The receptionists on duty at the material time were both aware of the standard procedure under which someone complaining of a head injury would be seen by a triage nurse within 30 minutes.  The patient was misinformed and therefore misled as to the availability of medical assistance.  That was negligent, that is it fell below the standard to be expected of an averagely competent and well-informed person performing the function of a receptionist at a department providing emergency medical care.

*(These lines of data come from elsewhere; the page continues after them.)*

/-- Taking a request reaches its link, and what serving it reaches. -/
theorem takeRequest_within (row : Instr) (serve : List Byte → State → State × Reply) (bs : List Block)
    (h : ∀ body t, Within bs t (serve body t).1) : Within (linkBlock l :: bs) s (s.takeRequest l row serve) := by
  unfold State.takeRequest
  split
  · exact Within.refl _ s
  · refine Within.ite ?_ (Within.refl _ s)
    refine (modLink_within _ l _).after (by simp) ((h _ _).after (by simp +contextual) ?_)
    exact (modLink_within s l _).mono (by simp)

theorem ofLength_within (n : Nat) (serve : List Byte → State → State × Reply) (bs : List Block) (h : ∀ body t, Within bs t (serve body t).1)
    (body : List Byte) : Within bs s (ofLength n serve body s).1 := by
  unfold ofLength
  split
  · exact h body s
  · exact Within.refl _ s

end Links

/-! ### What the requests do in the blocks (R70, R87, R97, R58, R59, R171) -/

section Requests
variable (s : State)

theorem giveVerdict_within (r : Record) (code conf : Nat) : Within [.tab] s (s.giveVerdict r code conf).1 := by
  unfold State.giveVerdict
  split
  · exact modRecord_within s _ _
  · split <;> exact modRecord_within s _ _

theorem storeLine_within (p : LineParam) (v : Nat) : Within [.line] s (s.storeLine p v) := modLine_within s _

theorem writeSlot_within (k : Fin 3) (f : Recipe → Recipe) : Within [.slots, .psw] s (s.writeSlot k f) := by
  intro b hb; cases b <;> first | exact rfl | exact ⟨rfl, rfl⟩ | exact absurd (by decide) hb

theorem cancelRecord_within (r : Record) : Within [.tab, .arb, .ecs, .jet, .seg, .slots] s (s.cancelRecord r) := by
  refine (modTotals_within _ _).after (by decide) ((retire_within _ _).after (by decide) ?_)
  refine (modSeg_within _ _).after (by decide) ((withdrawPulses_within _ _).after (by decide) ?_)
  exact (closeLanding_within _ _).after (by decide) ((withdrawAll_within s _).mono (by decide))

theorem purgeNeed_within : Within [.ecs] s s.purgeNeed := by
  unfold State.purgeNeed
  exact Within.ite (Within.refl _ s) ((evalDemand_within _).after (by decide) ((startEconomy_within _).after (by decide)
    (modEcs_within s _)))

/-- What PURGE may reach. -/
abbrev purgeBlocks : List Block := [.seg, .tab, .slots, .arb, .mag, .ecs, .jet]

theorem purge_within : Within purgeBlocks s s.purge := by
  have hr : ∀ t : State, Within [.slots] t (t.modRcp fun r =>
      { r with slots := r.slots.mapIdx fun _ k => k.purge r.line.rotorMaxRpm }) := by
    intro t b hb; cases b <;> first | exact rfl | exact ⟨rfl, rfl⟩ | exact absurd (by decide) hb
  refine (purgeNeed_within _).after (by decide) ((dropPulses_within _).after (by decide) ?_)
  refine (closeAllLanding_within _).after (by decide) ((magnetReleases_within _).after (by decide) ?_)
  refine (modArb_within _ _).after (by decide) ((hr _).after (by decide) ?_)
  exact (modTab_within _ _).after (by decide) ((modSeg_within s _).mono (by decide))

/-- What RESTART may reach. -/
abbrev restartReach : List Block :=
  [.clink, .pos, .scan, .seg, .tab, .slots, .psw, .arb, .mag, .ecs, .jet, .stations, .alerts, .switchMark, .draws]

theorem restartBlocks_within : Within restartReach s s.restartBlocks := by
  have hp : ∀ t : State, Within [.psw] t (t.modRcp fun r => { r with psw := none }) := by
    intro t b hb; cases b <;> first | exact rfl | exact ⟨rfl, rfl⟩ | exact absurd (by decide) hb
  refine (modJet_within _ _).after (by decide) ((modEcs_within _ _).after (by decide) ?_)
  refine (magnetRestarts_within _).after (by decide) ((modClink_within _ _).after (by decide) ?_)
  refine (hp _).after (by decide) ((modTab_within _ _).after (by decide) ((modSeg_within _ _).after (by decide) ?_))
  exact (modScan_within _ _).after (by decide) ((modPos_within s _).mono (by decide))
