/-- One heat step on a segment (R127, R130), the taking of a limit apart: the account stays within HEAT_MAX + 94, and below HEAT_MAX where
the segment is not driven and not COOLING. -/
theorem heatStep_account {duty heatMax : Nat} {g : Segment} (h : g.Bounded heatMax) (hd : 5 ≤ duty) (hm : 0 < heatMax) :
    (g.heatStep duty heatMax).heat ≤ heatMax + 94 ∧ (g.heatStep duty heatMax).driven = g.driven ∧
    ((g.heatStep duty heatMax).cooling = true → g.driven = false) ∧
    ((g.heatStep duty heatMax).cooling = false → (g.heatStep duty heatMax).heat < heatMax ∨
      g.driven = true ∧ heatMax ≤ g.heat + (100 - duty)) := by
  obtain ⟨hbound, hbelow, hoff⟩ := h
  unfold Segment.heatStep
  rcases hg : g.driven with _ | _
  · simp only [Bool.false_eq_true, if_false]
    refine ⟨by omega, hg, fun _ => trivial, fun c => .inl ?_⟩
    rcases hc : g.cooling with _ | _
    · have := hbelow hc
      omega
    · simp only [hc, Bool.true_and, decide_eq_false_iff_not] at c
      omega
  · have hc : g.cooling = false := by
      by_contra hc
      simp [hoff (by simpa using hc)] at hg
    have := hbelow hc
    simp only [if_true, true_and]
    exact ⟨by omega, hg, by simp [hc], fun _ => by omega⟩

/-! ### The bank -/

/-- Every segment is calmer. -/
def State.Calmer (s t : State) : Prop := ∀ k : Fin 8, s.mag.segments[k].Calmer t.mag.segments[k]

theorem State.Calmer.of_mag {s t : State} (h : t.mag = s.mag) : s.Calmer t := fun _ => h ▸ Segment.Calmer.refl _

theorem State.Calmer.of_segments {s t : State} (h : t.mag.segments = s.mag.segments) : s.Calmer t :=
  fun _ => h ▸ Segment.Calmer.refl _

theorem State.Calmer.refl (s : State) : s.Calmer s := .of_mag rfl

theorem State.Calmer.trans {s t u : State} (h : s.Calmer t) (k : t.Calmer u) : s.Calmer u := fun i => (h i).trans (k i)

/-- What makes every segment calmer, after a change that leaves the segments. -/
theorem State.Calmer.after {s t u : State} (k : t.Calmer u) (h : t.mag.segments = s.mag.segments) : s.Calmer u :=
  (State.Calmer.of_segments h).trans k

theorem State.Calmer.ite {s t u : State} {c : Prop} [Decidable c] (h : s.Calmer t) (k : s.Calmer u) :
    s.Calmer (if c then t else u) := by
  split
  · exact h
  · exact k

/-- What leaves the magnet alone leaves every segment. -/
theorem Within.calmer {bs : List Block} {s t : State} (h : Within bs s t) (hm : Block.mag ∉ bs) : s.Calmer t :=
  .of_mag (h .mag hm)

theorem modSegments_get (f : Nat → Segment → Segment) (s : State) (k : Fin 8) :
    (s.modSegments f).mag.segments[k] = f k s.mag.segments[k] := by
  simp

/-- A rewriting of every segment that makes each calmer. -/
theorem modSegments_calmer {f : Nat → Segment → Segment} (h : ∀ k g, Segment.Calmer g (f k g)) (s : State) :
    s.Calmer (s.modSegments f) := fun k => by
  rw [modSegments_get]
  exact h _ _

theorem foldl_calmer {α : Type} {f : State → α → State} (h : ∀ s x, State.Calmer s (f s x)) (xs : List α) :
    ∀ s, State.Calmer s (xs.foldl f s) := by
  induction xs with
  | nil => exact State.Calmer.refl
  | cons x xs ih => exact fun s => (h s x).trans (ih _)

theorem each_calmer {α : Type} {f : α → State → State} (h : ∀ x s, State.Calmer s (f x s)) (xs : List α) (s : State) :
    s.Calmer (s.each xs f) :=
  State.each_induct (P := s.Calmer) (fun _ _ hs => hs) xs f (fun x _ t ht => ht.trans (h x t)) s (.refl s)

theorem calmer_of_ite {p : Prop} [Decidable p] {g g' : Segment} (h : g.Calmer g') : g.Calmer (if p then g' else g) := by
  split
  · exact h
  · exact .refl g

section Operations
variable (s : State)

theorem State.letGo_calmer (tag : Nat) : s.Calmer (s.letGo tag) :=
  modSegments_calmer (fun _ g => calmer_of_ite (Sys2Proof.Machine.letGo_calmer _ _ tag g)) s

theorem holdOffBegins_calmer (tag : Nat) : s.Calmer (s.holdOffBegins tag) :=
  modSegments_calmer (fun _ g => calmer_of_ite (watch_calmer tag g)) s

theorem closeHoldOff_calmer (tag : Nat) : s.Calmer (s.closeHoldOff tag) :=
  modSegments_calmer (f := fun _ g => { g with watches := g.watches.filter fun w => w.owner != tag }) (fun _ _ => ⟨rfl, rfl, id⟩) s

theorem evalDemand_calmer : s.Calmer s.evalDemand := (evalDemand_within s).calmer (by decide)

theorem refuse_calmer (tag : Nat) (st : Station) (o : Result) : s.Calmer (s.refuse tag st o) :=
  (refuse_within s tag st o).calmer (by decide)

theorem cutLift_calmer (tag : Nat) : s.Calmer (s.cutLift tag) := (s.letGo_calmer tag).trans (refuse_calmer _ tag .m _)

theorem magnetReleases_calmer : s.Calmer s.magnetReleases :=
  modSegments_calmer (fun _ g => fallIfFree_calmer _ _ { g with holding := [], watches := [] }) s

theorem magnetRestarts_calmer : s.Calmer s.magnetRestarts :=
  (modSegments_calmer (f := fun _ g => { g with power := .off, holding := [], completion := none, watches := [] })
    (fun _ _ => ⟨rfl, rfl, by simp [Segment.driven]⟩) s).trans (.of_segments rfl)

theorem blockLeaves_calmer (st : Station) : s.Calmer (s.blockLeaves st) := by
  cases st with
  | m => exact (magnetReleases_calmer s).trans (.of_segments rfl)
  | e => exact .of_mag rfl
  | a => exact .of_mag rfl

theorem leaveReady_calmer (st : Station) (why : Reason) : s.Calmer (s.leaveReady st why) := by
  unfold State.leaveReady
  have h1 : ∀ (f : Table → Table) (g : Arb → Arb), s.Calmer ((((s.modTab f).modArb g).blockLeaves st).evalDemand) := fun f g =>
    ((blockLeaves_calmer ((s.modTab f).modArb g) st).after rfl).trans (evalDemand_calmer _)
  exact .ite ((h1 _ _).trans (foldl_calmer (fun t tag => (refreshNeed_within t tag).calmer (by decide)) _ _)) (h1 _ _)

theorem goTo_calmer (st : Station) (avail : Avail) (wait : Option W32) (why : Reason) : s.Calmer (s.goTo st avail wait why) := by
  have h1 := (modStation_within s st fun i => { i with avail := avail, wait := wait }).calmer (by decide)
  unfold State.goTo
  exact .ite (h1.trans (leaveReady_calmer _ st why)) h1

theorem goAll_calmer (sts : List Station) (avail : Avail) (wait : Option W32) (why : Reason) :
    s.Calmer (s.goAll sts avail wait why) :=
  (foldl_calmer (fun t st => goTo_calmer t st avail wait why) sts s).trans
    (each_calmer (fun tag t => (trySettle_within t tag).calmer (by decide)) _ _)

theorem becomeReady_calmer (st : Station) : s.Calmer (s.becomeReady st) := (becomeReady_within s st).calmer (by decide)

theorem censusOf_calmer (sts : List Station) : s.Calmer (s.censusOf sts) := by
  unfold State.censusOf
  exact (goAll_calmer s sts _ _ _).trans (foldl_calmer (fun t st => .ite (becomeReady_calmer t st) (.refl t)) sts _)

theorem faultStation_calmer (st : Station) : s.Calmer (s.faultStation st) := by
  unfold State.faultStation
  exact .ite ((goAll_calmer s [st] _ _ _).trans (.of_mag rfl)) (.refl s)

Give the trial judge’s findings relevant to causation, that negligence caused injury because in the absence of the negligence the patient would have stayed in the department, collapsed in hospital and been treated with the likelihood of a near complete recovery.  The patient’s decision to leave did not interfere with that causation and was based in part at least on the misleading information provided by the receptionist.

It took the Supreme Court to put right the trial judge and the majority in the Court of Appeal, who were concerned at adding an additional layer of responsibility on clerical staff, and creating a new head of liability for NHS trusts, and concerned about ‘undesirable social consequences’ were the duty imposed on emergency departments.  But the Supreme Court decision was in fact only applying established legal principle and established legal duties on the Trust because there is a well-established duty of care owed by those providing and running a casualty department to those presenting themselves complaining of illness or injury and before they are treated or received into care in the hospital’s wards to take reasonable care not to cause physical injury to the patient, and therefore not to provide misleading information.  It would have taken little by way of instruction to ensure that the misleading information in this case was not given by the receptionist, with its foreseeable and disastrous results.